He said he liked them separate so that when they added one, it was easily noticed. I just told him we didn't need that, we had the SixtoReport.

Honestly, I've seen more problems with that method. Even he gets frustrated when his parents will tune to the low number SD channel instead of the HD.

As for a clock, I turn down all my LEDs, so would there too. I had enough trouble with my Eye of Mordor record light.


----------



## hdtvfan0001 (Jul 28, 2004)

Davenlr said:


> Na, if they wanted to really be retro, the clock would have to flash 12:00 perpetually.


:lol:


----------



## Sixto (Nov 18, 2005)

I usually find a lit clock very distracting near any TV, and that was always the first thing that I'd turn off, same as I do with the lights on every DirecTV receiver.

Boot, turn the lights off, go ... it also helps to know if the box has been re-booted for any reason (because the lights will be back on) ... and it's optional so it's there for those that like it.


----------



## inkahauts (Nov 13, 2006)

"dpeters11" said:


> He said he liked them separate so that when they added one, it was easily noticed. I just told him we didn't need that, we had the SixtoReport.
> 
> Honestly, I've seen more problems with that method. Even he gets frustrated when his parents will tune to the low number SD channel instead of the HD.
> 
> As for a clock, I turn down all my LEDs, so would there too. I had enough trouble with my Eye of Mordor record light.


Tv messages and banners aren't enough huh? Separate channel number is terrible, IMHO.


----------



## sdirv (Dec 14, 2008)

spartanstew said:


> I wear a watch.
> 
> (and have a pendulum clock on the wall, a "smart phone" on my person, and a laptop on the table next to me)

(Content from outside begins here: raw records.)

-- ==== Sys2Proof/Laws/Frames.lean ====
section
/-! SUPPORT. What each shared operation leaves alone: one lemma for each operation, naming every block of State that it
does not touch. -/

set_option Elab.async false

namespace Sys2Proof.Machine

@[simp] theorem setHead_frame (s : State) (h : HeadNo) (x : Head) :
    (s.setHead h x).pending = s.pending ∧ (s.setHead h x).lines = s.lines ∧ (s.setHead h x).start = s.start ∧
      (s.setHead h x).config = s.config ∧ (s.setHead h x).link = s.link ∧ (s.setHead h x).peers = s.peers ∧
      (s.setHead h x).milk = s.milk ∧ (s.setHead h x).air = s.air ∧ (s.setHead h x).seq = s.seq ∧
      (s.setHead h x).fill = s.fill ∧ (s.setHead h x).coag = s.coag ∧ (s.setHead h x).knife = s.knife ∧
      (s.setHead h x).queue = s.queue ∧ (s.setHead h x).alerts = s.alerts ∧ (s.setHead h x).port = s.port ∧
      (s.setHead h x).store = s.store ∧ (s.setHead h x).free = s.free := ⟨rfl, rfl, rfl, rfl, rfl, rfl, rfl, rfl, rfl, rfl, rfl, rfl, rfl, rfl, rfl, rfl, rfl⟩

@[simp] theorem noteStatus_frame (b s : State) :
    (noteStatus b s).pending = s.pending ∧ (noteStatus b s).lines = s.lines ∧ (noteStatus b s).start = s.start ∧
      (noteStatus b s).config = s.config ∧ (noteStatus b s).peers = s.peers ∧ (noteStatus b s).milk = s.milk ∧
      (noteStatus b s).air = s.air ∧ (noteStatus b s).seq = s.seq ∧ (noteStatus b s).fill = s.fill ∧
      (noteStatus b s).coag = s.coag ∧ (noteStatus b s).knife = s.knife ∧ (noteStatus b s).queue = s.queue ∧
      (noteStatus b s).press = s.press ∧ (noteStatus b s).alerts = s.alerts ∧ (noteStatus b s).port = s.port ∧
      (noteStatus b s).store = s.store ∧ (noteStatus b s).free = s.free := by
  simp only [noteStatus]
  (repeat' split) <;> simp

@[simp] theorem offer_frame (s : State) (f : TxFrame) :
    (offer s f).pending = s.pending ∧ (offer s f).lines = s.lines ∧ (offer s f).start = s.start ∧
      (offer s f).config = s.config ∧ (offer s f).peers = s.peers ∧ (offer s f).milk = s.milk ∧
      (offer s f).air = s.air ∧ (offer s f).seq = s.seq ∧ (offer s f).fill = s.fill ∧ (offer s f).coag = s.coag ∧
      (offer s f).knife = s.knife ∧ (offer s f).queue = s.queue ∧ (offer s f).press = s.press ∧
      (offer s f).alerts = s.alerts ∧ (offer s f).port = s.port ∧ (offer s f).store = s.store ∧
      (offer s f).free = s.free := by
  simp only [offer]
  (repeat' split) <;> simp

@[simp] theorem reply_frame (s : State) (a b t : Byte) (v : Verdict) :
    (reply s a b t v).pending = s.pending ∧ (reply s a b t v).lines = s.lines ∧ (reply s a b t v).start = s.start ∧
      (reply s a b t v).config = s.config ∧ (reply s a b t v).peers = s.peers ∧ (reply s a b t v).milk = s.milk ∧
      (reply s a b t v).air = s.air ∧ (reply s a b t v).seq = s.seq ∧ (reply s a b t v).fill = s.fill ∧
      (reply s a b t v).coag = s.coag ∧ (reply s a b t v).knife = s.knife ∧ (reply s a b t v).queue = s.queue ∧
      (reply s a b t v).press = s.press ∧ (reply s a b t v).alerts = s.alerts ∧ (reply s a b t v).port = s.port ∧
      (reply s a b t v).store = s.store ∧ (reply s a b t v).free = s.free := by
  simp only [reply]
  (repeat' split) <;> simp

@[simp] theorem setGrant_milk_frame (g : Nat) (s : State) :
    (setGrant .milk g s).pending = s.pending ∧ (setGrant .milk g s).lines = s.lines ∧
      (setGrant .milk g s).start = s.start ∧ (setGrant .milk g s).config = s.config ∧
      (setGrant .milk g s).link = s.link ∧ (setGrant .milk g s).peers = s.peers ∧
      (setGrant .milk g s).air = s.air ∧ (setGrant .milk g s).seq = s.seq ∧ (setGrant .milk g s).coag = s.coag ∧
      (setGrant .milk g s).knife = s.knife ∧ (setGrant .milk g s).queue = s.queue ∧
      (setGrant .milk g s).press = s.press ∧ (setGrant .milk g s).alerts = s.alerts ∧
      (setGrant .milk g s).port = s.port ∧ (setGrant .milk g s).store = s.store ∧ (setGrant .milk g s).free = s.free := by
  unfold setGrant
  by_cases h : s.milk.grant = g <;> simp [State.pool, State.setPool, h]

@[simp] theorem setGrant_air_frame (g : Nat) (s : State) :
    (setGrant .air g s).pending = s.pending ∧ (setGrant .air g s).lines = s.lines ∧
      (setGrant .air g s).start = s.start ∧ (setGrant .air g s).config = s.config ∧
      (setGrant .air g s).link = s.link ∧ (setGrant .air g s).peers = s.peers ∧ (setGrant .air g s).milk = s.milk ∧
      (setGrant .air g s).seq = s.seq ∧ (setGrant .air g s).fill = s.fill ∧ (setGrant .air g s).coag = s.coag ∧
      (setGrant .air g s).knife = s.knife ∧ (setGrant .air g s).queue = s.queue ∧
      (setGrant .air g s).alerts = s.alerts ∧ (setGrant .air g s).port = s.port ∧
      (setGrant .air g s).store = s.store ∧ (setGrant .air g s).free = s.free := by
  unfold setGrant
  by_cases h : s.air.grant = g <;> simp [State.pool, State.setPool, h]

@[simp] theorem presentClaim_milk_frame (l r f : Nat) (s : State) :
    (presentClaim .milk l r f s).pending = s.pending ∧ (presentClaim .milk l r f s).lines = s.lines ∧
      (presentClaim .milk l r f s).start = s.start ∧ (presentClaim .milk l r f s).config = s.config ∧
      (presentClaim .milk l r f s).link = s.link ∧ (presentClaim .milk l r f s).peers = s.peers ∧
      (presentClaim .milk l r f s).air = s.air ∧ (presentClaim .milk l r f s).seq = s.seq ∧
      (presentClaim .milk l r f s).coag = s.coag ∧ (presentClaim .milk l r f s).knife = s.knife ∧
      (presentClaim .milk l r f s).queue = s.queue ∧ (presentClaim .milk l r f s).press = s.press ∧
      (presentClaim .milk l r f s).alerts = s.alerts ∧ (presentClaim .milk l r f s).port = s.port ∧
      (presentClaim .milk l r f s).store = s.store ∧ (presentClaim .milk l r f s).free = s.free := by
  simp only [presentClaim, State.pool, State.setPool]
  (repeat' split) <;> simp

I've got a wall clock above the TV.....

In the same "rack" with my DVR is a VCR AND a DVD recorder..both of those have clocks that are set to "--:--" LOL

There's a wall clock in the den which adjoins my family room, I can see it from the couch.

:lol:


----------



## tonyd79 (Jul 24, 2006)

"inkahauts" said:


> Tv messages and banners aren't enough huh? Separate channel number is terrible, IMHO.


+3.14159


----------